- _Try it_
Check every line of the data below for the word "lies". Copy the ones that have it.

- _Extracted information_
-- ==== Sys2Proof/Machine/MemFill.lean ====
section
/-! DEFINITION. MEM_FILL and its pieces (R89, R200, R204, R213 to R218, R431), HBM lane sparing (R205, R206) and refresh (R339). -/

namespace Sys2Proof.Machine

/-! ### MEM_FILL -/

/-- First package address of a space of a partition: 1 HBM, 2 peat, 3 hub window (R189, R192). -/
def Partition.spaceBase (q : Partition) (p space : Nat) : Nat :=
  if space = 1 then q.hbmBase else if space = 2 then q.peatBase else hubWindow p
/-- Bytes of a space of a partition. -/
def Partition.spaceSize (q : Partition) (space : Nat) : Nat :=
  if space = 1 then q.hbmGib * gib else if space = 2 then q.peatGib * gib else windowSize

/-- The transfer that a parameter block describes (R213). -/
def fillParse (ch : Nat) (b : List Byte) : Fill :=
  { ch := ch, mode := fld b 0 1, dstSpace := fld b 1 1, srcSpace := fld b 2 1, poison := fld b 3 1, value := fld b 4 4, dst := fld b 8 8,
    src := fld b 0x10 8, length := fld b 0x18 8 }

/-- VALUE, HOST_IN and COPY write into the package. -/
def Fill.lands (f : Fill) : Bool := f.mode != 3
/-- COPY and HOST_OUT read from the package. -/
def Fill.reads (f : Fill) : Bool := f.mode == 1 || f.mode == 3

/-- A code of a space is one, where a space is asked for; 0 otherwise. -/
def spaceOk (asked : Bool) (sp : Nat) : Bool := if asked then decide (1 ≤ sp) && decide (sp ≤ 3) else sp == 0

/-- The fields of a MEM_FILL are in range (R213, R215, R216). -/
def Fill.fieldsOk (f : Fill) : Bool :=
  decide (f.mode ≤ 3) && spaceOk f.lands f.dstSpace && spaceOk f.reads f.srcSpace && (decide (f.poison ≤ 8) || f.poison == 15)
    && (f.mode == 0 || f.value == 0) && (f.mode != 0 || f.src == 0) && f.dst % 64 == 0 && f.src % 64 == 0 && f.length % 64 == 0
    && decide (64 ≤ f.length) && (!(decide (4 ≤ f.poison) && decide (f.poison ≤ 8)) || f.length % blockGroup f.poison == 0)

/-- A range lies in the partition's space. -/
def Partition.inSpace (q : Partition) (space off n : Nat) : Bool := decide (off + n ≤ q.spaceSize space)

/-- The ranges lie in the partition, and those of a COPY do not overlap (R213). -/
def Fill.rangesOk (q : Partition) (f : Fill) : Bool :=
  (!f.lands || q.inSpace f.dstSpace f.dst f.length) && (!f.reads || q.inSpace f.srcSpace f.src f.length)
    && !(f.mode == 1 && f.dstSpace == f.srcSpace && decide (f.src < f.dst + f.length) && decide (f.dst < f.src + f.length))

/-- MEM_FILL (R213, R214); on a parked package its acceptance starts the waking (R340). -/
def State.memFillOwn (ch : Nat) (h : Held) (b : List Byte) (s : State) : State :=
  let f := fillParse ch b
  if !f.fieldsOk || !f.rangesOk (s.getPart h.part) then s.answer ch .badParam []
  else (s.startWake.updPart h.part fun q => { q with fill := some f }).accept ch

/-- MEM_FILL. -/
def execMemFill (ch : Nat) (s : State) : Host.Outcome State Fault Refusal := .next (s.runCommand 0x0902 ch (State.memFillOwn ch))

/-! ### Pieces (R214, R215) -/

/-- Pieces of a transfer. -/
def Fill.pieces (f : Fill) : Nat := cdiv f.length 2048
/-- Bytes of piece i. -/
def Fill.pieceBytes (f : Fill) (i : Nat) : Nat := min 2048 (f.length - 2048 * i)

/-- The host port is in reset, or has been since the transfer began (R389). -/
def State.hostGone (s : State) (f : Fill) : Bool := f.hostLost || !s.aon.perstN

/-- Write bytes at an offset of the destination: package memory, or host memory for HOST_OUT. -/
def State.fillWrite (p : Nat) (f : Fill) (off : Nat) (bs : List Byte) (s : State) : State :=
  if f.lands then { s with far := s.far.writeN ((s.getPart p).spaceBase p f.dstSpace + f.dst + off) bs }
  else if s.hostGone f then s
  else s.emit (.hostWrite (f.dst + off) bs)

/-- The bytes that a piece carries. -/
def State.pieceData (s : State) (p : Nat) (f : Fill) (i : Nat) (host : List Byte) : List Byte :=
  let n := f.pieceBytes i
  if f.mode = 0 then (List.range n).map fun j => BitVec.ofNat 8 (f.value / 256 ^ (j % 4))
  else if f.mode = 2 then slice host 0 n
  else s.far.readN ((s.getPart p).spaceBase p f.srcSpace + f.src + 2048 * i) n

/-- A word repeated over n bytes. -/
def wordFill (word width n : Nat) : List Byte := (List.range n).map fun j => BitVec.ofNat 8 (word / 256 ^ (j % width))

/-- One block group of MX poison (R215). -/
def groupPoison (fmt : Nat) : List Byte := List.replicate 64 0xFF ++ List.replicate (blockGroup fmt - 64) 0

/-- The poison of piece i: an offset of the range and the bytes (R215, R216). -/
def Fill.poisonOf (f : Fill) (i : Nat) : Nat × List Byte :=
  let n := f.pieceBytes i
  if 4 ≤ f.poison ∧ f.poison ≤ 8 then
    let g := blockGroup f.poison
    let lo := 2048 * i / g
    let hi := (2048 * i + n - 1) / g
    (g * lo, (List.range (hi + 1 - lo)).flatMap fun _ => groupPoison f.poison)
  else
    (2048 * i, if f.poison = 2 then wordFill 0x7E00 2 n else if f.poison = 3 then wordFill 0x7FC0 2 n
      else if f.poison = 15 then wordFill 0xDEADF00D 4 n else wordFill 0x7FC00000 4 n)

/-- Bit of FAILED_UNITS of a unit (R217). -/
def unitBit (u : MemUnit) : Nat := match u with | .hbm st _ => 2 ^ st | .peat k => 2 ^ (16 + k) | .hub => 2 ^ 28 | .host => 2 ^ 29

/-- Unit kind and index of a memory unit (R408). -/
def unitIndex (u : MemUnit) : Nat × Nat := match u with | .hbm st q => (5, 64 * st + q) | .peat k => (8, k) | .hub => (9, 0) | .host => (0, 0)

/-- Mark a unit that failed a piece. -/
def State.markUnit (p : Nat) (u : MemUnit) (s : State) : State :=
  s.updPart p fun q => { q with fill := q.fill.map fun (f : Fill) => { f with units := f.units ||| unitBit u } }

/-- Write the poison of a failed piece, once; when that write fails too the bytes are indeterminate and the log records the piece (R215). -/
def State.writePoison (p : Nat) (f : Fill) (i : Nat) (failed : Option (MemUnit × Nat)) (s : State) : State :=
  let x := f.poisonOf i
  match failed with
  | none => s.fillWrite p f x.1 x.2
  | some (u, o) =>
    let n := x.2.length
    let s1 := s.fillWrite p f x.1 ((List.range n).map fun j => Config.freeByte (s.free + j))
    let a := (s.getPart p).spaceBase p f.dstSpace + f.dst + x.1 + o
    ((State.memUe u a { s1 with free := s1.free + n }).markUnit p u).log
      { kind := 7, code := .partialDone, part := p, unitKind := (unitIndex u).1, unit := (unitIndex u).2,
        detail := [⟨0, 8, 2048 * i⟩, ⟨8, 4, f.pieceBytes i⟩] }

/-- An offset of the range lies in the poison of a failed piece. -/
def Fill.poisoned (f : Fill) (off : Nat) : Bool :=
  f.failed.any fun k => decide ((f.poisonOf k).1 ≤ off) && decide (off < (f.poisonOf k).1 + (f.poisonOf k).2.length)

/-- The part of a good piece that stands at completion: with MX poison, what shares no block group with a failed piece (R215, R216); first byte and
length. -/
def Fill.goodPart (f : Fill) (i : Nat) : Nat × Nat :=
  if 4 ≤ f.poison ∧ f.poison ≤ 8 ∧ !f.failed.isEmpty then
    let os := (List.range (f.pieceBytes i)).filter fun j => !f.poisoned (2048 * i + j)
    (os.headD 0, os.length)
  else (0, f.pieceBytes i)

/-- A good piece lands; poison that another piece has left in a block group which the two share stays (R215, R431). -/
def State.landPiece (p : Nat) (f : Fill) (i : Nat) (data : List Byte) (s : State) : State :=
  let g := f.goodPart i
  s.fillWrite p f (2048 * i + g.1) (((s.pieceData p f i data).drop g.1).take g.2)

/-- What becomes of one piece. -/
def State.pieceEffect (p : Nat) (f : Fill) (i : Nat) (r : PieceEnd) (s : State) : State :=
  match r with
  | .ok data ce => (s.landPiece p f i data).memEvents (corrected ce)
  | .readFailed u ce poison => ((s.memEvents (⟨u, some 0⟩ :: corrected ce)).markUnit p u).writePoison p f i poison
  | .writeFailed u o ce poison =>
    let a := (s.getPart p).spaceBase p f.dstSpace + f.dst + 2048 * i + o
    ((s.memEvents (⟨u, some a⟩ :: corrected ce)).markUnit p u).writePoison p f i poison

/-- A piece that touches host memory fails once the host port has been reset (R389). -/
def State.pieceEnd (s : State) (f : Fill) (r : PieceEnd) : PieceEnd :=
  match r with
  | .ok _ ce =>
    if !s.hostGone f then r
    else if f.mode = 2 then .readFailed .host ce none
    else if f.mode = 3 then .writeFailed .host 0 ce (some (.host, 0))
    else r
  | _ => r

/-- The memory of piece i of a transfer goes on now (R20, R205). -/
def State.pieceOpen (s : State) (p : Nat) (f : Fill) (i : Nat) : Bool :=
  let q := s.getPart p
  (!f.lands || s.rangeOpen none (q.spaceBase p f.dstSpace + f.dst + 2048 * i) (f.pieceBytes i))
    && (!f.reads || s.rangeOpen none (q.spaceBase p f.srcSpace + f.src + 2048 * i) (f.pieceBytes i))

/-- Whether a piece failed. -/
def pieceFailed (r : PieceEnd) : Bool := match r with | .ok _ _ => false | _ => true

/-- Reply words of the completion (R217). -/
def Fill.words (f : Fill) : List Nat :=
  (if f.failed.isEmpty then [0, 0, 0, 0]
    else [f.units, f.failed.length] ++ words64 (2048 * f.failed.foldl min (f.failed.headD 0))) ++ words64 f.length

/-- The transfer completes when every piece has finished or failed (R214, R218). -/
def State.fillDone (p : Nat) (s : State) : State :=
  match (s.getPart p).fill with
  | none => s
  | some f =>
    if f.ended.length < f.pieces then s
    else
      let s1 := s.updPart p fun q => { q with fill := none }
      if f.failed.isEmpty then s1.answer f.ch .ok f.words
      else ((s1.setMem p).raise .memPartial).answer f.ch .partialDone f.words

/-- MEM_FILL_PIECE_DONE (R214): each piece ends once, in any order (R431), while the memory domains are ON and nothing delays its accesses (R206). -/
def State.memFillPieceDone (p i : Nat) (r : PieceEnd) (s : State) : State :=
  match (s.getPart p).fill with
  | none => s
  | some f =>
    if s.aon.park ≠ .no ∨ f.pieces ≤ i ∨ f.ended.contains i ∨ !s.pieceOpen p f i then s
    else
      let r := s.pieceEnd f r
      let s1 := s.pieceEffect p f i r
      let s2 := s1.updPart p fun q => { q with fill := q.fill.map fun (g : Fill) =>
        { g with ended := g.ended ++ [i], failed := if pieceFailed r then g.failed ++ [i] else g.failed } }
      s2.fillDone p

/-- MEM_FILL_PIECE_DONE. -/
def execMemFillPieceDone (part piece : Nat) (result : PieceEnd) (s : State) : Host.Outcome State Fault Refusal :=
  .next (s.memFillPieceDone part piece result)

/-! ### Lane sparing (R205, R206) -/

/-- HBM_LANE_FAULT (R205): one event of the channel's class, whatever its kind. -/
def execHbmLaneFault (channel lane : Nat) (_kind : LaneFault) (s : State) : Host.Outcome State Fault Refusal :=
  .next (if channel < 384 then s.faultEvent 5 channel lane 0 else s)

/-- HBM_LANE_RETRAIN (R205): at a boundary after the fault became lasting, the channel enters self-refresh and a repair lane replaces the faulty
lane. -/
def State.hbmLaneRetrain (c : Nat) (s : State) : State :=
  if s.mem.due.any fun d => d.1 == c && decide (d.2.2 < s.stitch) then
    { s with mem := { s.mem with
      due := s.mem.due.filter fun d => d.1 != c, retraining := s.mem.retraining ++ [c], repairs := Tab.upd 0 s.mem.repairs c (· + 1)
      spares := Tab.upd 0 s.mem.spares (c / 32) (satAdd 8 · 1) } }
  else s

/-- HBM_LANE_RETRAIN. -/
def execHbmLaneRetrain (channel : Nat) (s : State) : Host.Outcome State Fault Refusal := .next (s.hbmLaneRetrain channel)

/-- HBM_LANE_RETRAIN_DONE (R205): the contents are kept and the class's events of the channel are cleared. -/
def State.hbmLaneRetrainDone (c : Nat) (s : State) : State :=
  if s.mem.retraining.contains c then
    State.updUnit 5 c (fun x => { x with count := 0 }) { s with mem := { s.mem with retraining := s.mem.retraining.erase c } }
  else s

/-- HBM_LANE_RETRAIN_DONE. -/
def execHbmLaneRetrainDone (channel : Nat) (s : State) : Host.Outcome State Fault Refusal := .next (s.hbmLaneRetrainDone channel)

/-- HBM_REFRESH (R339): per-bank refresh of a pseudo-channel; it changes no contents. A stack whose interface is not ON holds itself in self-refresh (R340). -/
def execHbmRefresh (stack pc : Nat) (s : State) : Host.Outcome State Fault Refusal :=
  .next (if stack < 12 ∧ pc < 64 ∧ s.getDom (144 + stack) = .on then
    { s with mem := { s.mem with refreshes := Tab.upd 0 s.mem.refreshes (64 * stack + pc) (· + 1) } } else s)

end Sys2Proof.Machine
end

- _Finished task_
/-- A range lies in the partition's space. -/
/-- An offset of the range lies in the poison of a failed piece. -/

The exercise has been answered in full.